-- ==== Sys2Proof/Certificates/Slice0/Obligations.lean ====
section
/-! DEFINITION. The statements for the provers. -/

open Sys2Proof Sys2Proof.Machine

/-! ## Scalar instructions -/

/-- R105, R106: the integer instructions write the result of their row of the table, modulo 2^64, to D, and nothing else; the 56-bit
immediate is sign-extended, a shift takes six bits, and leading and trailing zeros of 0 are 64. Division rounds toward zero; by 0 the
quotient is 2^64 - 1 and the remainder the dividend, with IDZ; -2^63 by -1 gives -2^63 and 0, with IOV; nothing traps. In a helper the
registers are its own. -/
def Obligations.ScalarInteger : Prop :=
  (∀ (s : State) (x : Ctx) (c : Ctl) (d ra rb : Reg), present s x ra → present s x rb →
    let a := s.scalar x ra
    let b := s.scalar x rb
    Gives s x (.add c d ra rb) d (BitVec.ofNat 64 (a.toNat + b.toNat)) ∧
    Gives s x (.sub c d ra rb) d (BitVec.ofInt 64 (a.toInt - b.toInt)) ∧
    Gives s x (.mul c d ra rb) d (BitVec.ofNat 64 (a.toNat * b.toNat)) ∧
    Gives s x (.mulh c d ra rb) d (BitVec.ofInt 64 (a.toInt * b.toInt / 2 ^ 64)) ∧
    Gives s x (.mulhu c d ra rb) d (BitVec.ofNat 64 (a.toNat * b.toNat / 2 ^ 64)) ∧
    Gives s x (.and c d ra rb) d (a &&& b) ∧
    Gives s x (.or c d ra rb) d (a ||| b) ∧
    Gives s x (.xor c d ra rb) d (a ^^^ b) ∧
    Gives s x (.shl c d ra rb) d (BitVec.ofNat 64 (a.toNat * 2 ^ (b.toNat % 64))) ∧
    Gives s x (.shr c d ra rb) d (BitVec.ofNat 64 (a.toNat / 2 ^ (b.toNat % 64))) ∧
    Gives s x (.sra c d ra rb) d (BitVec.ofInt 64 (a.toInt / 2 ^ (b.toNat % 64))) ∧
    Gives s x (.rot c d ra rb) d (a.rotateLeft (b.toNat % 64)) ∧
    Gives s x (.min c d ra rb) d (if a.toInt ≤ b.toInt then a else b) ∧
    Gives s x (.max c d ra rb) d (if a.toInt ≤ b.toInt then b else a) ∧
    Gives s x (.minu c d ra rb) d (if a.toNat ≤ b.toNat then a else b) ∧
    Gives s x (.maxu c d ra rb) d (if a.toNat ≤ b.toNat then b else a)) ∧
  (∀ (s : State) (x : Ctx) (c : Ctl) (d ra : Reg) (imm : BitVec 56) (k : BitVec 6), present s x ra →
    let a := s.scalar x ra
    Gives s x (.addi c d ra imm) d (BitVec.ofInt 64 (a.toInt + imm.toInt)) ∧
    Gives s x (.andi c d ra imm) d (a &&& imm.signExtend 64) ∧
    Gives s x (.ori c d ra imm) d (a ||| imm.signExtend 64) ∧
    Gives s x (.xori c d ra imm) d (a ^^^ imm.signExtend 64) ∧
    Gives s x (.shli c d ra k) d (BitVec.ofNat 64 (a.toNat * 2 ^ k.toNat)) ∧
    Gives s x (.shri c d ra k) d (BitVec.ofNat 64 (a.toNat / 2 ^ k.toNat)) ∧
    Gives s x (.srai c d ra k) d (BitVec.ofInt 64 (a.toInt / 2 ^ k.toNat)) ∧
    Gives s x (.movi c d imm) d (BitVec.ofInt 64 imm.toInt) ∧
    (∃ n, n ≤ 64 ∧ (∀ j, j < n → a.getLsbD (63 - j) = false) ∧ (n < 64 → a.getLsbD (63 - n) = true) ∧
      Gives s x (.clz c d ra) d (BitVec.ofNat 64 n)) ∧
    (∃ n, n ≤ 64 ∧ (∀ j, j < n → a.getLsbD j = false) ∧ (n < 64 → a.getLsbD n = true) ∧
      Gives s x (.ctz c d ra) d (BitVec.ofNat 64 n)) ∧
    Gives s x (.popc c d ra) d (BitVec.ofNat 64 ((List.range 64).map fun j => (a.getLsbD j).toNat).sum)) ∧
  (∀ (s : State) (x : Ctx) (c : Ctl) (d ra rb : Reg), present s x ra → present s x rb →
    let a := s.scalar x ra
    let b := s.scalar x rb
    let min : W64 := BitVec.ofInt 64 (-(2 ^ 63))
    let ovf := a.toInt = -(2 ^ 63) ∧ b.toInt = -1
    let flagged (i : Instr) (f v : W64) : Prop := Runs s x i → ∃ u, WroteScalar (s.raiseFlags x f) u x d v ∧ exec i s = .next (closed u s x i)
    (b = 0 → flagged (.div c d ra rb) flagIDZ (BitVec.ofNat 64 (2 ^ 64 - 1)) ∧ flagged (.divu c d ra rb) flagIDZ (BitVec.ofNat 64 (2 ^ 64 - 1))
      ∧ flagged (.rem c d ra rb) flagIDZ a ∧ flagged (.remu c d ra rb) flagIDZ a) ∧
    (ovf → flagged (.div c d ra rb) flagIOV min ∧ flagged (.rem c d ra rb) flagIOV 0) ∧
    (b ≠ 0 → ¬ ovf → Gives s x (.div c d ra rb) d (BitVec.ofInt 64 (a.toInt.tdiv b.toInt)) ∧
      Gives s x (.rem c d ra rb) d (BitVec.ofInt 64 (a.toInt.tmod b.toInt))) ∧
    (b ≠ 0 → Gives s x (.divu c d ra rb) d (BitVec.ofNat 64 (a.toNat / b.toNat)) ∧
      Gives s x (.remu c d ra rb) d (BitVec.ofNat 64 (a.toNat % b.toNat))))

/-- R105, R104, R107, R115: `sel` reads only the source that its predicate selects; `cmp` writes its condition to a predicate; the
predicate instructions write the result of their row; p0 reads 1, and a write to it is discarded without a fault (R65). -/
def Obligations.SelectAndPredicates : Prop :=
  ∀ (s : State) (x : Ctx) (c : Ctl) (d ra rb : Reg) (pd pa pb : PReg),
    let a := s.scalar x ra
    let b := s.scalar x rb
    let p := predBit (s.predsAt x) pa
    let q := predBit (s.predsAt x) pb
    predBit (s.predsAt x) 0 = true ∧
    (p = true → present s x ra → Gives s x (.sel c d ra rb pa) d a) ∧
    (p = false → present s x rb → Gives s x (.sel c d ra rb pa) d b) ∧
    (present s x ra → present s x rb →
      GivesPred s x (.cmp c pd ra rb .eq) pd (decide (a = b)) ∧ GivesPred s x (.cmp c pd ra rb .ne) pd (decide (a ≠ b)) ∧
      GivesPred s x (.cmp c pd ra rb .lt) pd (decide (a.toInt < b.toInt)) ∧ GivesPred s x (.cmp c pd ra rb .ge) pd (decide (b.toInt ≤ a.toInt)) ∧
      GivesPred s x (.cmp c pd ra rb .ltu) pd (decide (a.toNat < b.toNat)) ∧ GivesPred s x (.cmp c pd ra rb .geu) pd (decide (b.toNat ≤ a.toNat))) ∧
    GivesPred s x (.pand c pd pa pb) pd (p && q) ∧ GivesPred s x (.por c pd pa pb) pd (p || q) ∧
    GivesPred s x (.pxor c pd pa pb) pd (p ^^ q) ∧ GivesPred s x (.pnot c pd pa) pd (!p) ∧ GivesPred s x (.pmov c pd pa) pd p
□ □ □ □ □ □ □
# Requirement
Return all the lines shown above, word for word.

# Output for this exercise
-- ==== Sys2Proof/Certificates/Slice0/Obligations.lean ====
section
/-! DEFINITION. The statements for the provers. -/

open Sys2Proof Sys2Proof.Machine

/-! ## Scalar instructions -/

/-- R105, R106: the integer instructions write the result of their row of the table, modulo 2^64, to D, and nothing else; the 56-bit
immediate is sign-extended, a shift takes six bits, and leading and trailing zeros of 0 are 64. Division rounds toward zero; by 0 the
quotient is 2^64 - 1 and the remainder the dividend, with IDZ; -2^63 by -1 gives -2^63 and 0, with IOV; nothing traps. In a helper the
registers are its own. -/
def Obligations.ScalarInteger : Prop :=
  (∀ (s : State) (x : Ctx) (c : Ctl) (d ra rb : Reg), present s x ra → present s x rb →
    let a := s.scalar x ra
    let b := s.scalar x rb
    Gives s x (.add c d ra rb) d (BitVec.ofNat 64 (a.toNat + b.toNat)) ∧
    Gives s x (.sub c d ra rb) d (BitVec.ofInt 64 (a.toInt - b.toInt)) ∧
    Gives s x (.mul c d ra rb) d (BitVec.ofNat 64 (a.toNat * b.toNat)) ∧
    Gives s x (.mulh c d ra rb) d (BitVec.ofInt 64 (a.toInt * b.toInt / 2 ^ 64)) ∧
    Gives s x (.mulhu c d ra rb) d (BitVec.ofNat 64 (a.toNat * b.toNat / 2 ^ 64)) ∧
    Gives s x (.and c d ra rb) d (a &&& b) ∧
    Gives s x (.or c d ra rb) d (a ||| b) ∧
    Gives s x (.xor c d ra rb) d (a ^^^ b) ∧
    Gives s x (.shl c d ra rb) d (BitVec.ofNat 64 (a.toNat * 2 ^ (b.toNat % 64))) ∧
    Gives s x (.shr c d ra rb) d (BitVec.ofNat 64 (a.toNat / 2 ^ (b.toNat % 64))) ∧
    Gives s x (.sra c d ra rb) d (BitVec.ofInt 64 (a.toInt / 2 ^ (b.toNat % 64))) ∧
    Gives s x (.rot c d ra rb) d (a.rotateLeft (b.toNat % 64)) ∧
    Gives s x (.min c d ra rb) d (if a.toInt ≤ b.toInt then a else b) ∧
    Gives s x (.max c d ra rb) d (if a.toInt ≤ b.toInt then b else a) ∧
    Gives s x (.minu c d ra rb) d (if a.toNat ≤ b.toNat then a else b) ∧
    Gives s x (.maxu c d ra rb) d (if a.toNat ≤ b.toNat then b else a)) ∧
  (∀ (s : State) (x : Ctx) (c : Ctl) (d ra : Reg) (imm : BitVec 56) (k : BitVec 6), present s x ra →
    let a := s.scalar x ra
    Gives s x (.addi c d ra imm) d (BitVec.ofInt 64 (a.toInt + imm.toInt)) ∧
    Gives s x (.andi c d ra imm) d (a &&& imm.signExtend 64) ∧
    Gives s x (.ori c d ra imm) d (a ||| imm.signExtend 64) ∧
    Gives s x (.xori c d ra imm) d (a ^^^ imm.signExtend 64) ∧
    Gives s x (.shli c d ra k) d (BitVec.ofNat 64 (a.toNat * 2 ^ k.toNat)) ∧
    Gives s x (.shri c d ra k) d (BitVec.ofNat 64 (a.toNat / 2 ^ k.toNat)) ∧
    Gives s x (.srai c d ra k) d (BitVec.ofInt 64 (a.toInt / 2 ^ k.toNat)) ∧
    Gives s x (.movi c d imm) d (BitVec.ofInt 64 imm.toInt) ∧
    (∃ n, n ≤ 64 ∧ (∀ j, j < n → a.getLsbD (63 - j) = false) ∧ (n < 64 → a.getLsbD (63 - n) = true) ∧
      Gives s x (.clz c d ra) d (BitVec.ofNat 64 n)) ∧
    (∃ n, n ≤ 64 ∧ (∀ j, j < n → a.getLsbD j = false) ∧ (n < 64 → a.getLsbD n = true) ∧
      Gives s x (.ctz c d ra) d (BitVec.ofNat 64 n)) ∧
    Gives s x (.popc c d ra) d (BitVec.ofNat 64 ((List.range 64).map fun j => (a.getLsbD j).toNat).sum)) ∧
  (∀ (s : State) (x : Ctx) (c : Ctl) (d ra rb : Reg), present s x ra → present s x rb →
    let a := s.scalar x ra
    let b := s.scalar x rb
    let min : W64 := BitVec.ofInt 64 (-(2 ^ 63))
    let ovf := a.toInt = -(2 ^ 63) ∧ b.toInt = -1
    let flagged (i : Instr) (f v : W64) : Prop := Runs s x i → ∃ u, WroteScalar (s.raiseFlags x f) u x d v ∧ exec i s = .next (closed u s x i)
    (b = 0 → flagged (.div c d ra rb) flagIDZ (BitVec.ofNat 64 (2 ^ 64 - 1)) ∧ flagged (.divu c d ra rb) flagIDZ (BitVec.ofNat 64 (2 ^ 64 - 1))
      ∧ flagged (.rem c d ra rb) flagIDZ a ∧ flagged (.remu c d ra rb) flagIDZ a) ∧
    (ovf → flagged (.div c d ra rb) flagIOV min ∧ flagged (.rem c d ra rb) flagIOV 0) ∧
    (b ≠ 0 → ¬ ovf → Gives s x (.div c d ra rb) d (BitVec.ofInt 64 (a.toInt.tdiv b.toInt)) ∧
      Gives s x (.rem c d ra rb) d (BitVec.ofInt 64 (a.toInt.tmod b.toInt))) ∧
    (b ≠ 0 → Gives s x (.divu c d ra rb) d (BitVec.ofNat 64 (a.toNat / b.toNat)) ∧
      Gives s x (.remu c d ra rb) d (BitVec.ofNat 64 (a.toNat % b.toNat))))

/-- R105, R104, R107, R115: `sel` reads only the source that its predicate selects; `cmp` writes its condition to a predicate; the
predicate instructions write the result of their row; p0 reads 1, and a write to it is discarded without a fault (R65). -/
def Obligations.SelectAndPredicates : Prop :=
  ∀ (s : State) (x : Ctx) (c : Ctl) (d ra rb : Reg) (pd pa pb : PReg),
    let a := s.scalar x ra
    let b := s.scalar x rb
    let p := predBit (s.predsAt x) pa
    let q := predBit (s.predsAt x) pb
    predBit (s.predsAt x) 0 = true ∧
    (p = true → present s x ra → Gives s x (.sel c d ra rb pa) d a) ∧
    (p = false → present s x rb → Gives s x (.sel c d ra rb pa) d b) ∧
    (present s x ra → present s x rb →
      GivesPred s x (.cmp c pd ra rb .eq) pd (decide (a = b)) ∧ GivesPred s x (.cmp c pd ra rb .ne) pd (decide (a ≠ b)) ∧
      GivesPred s x (.cmp c pd ra rb .lt) pd (decide (a.toInt < b.toInt)) ∧ GivesPred s x (.cmp c pd ra rb .ge) pd (decide (b.toInt ≤ a.toInt)) ∧
      GivesPred s x (.cmp c pd ra rb .ltu) pd (decide (a.toNat < b.toNat)) ∧ GivesPred s x (.cmp c pd ra rb .geu) pd (decide (b.toNat ≤ a.toNat))) ∧
    GivesPred s x (.pand c pd pa pb) pd (p && q) ∧ GivesPred s x (.por c pd pa pb) pd (p || q) ∧
    GivesPred s x (.pxor c pd pa pb) pd (p ^^ q) ∧ GivesPred s x (.pnot c pd pa) pd (!p) ∧ GivesPred s x (.pmov c pd pa) pd p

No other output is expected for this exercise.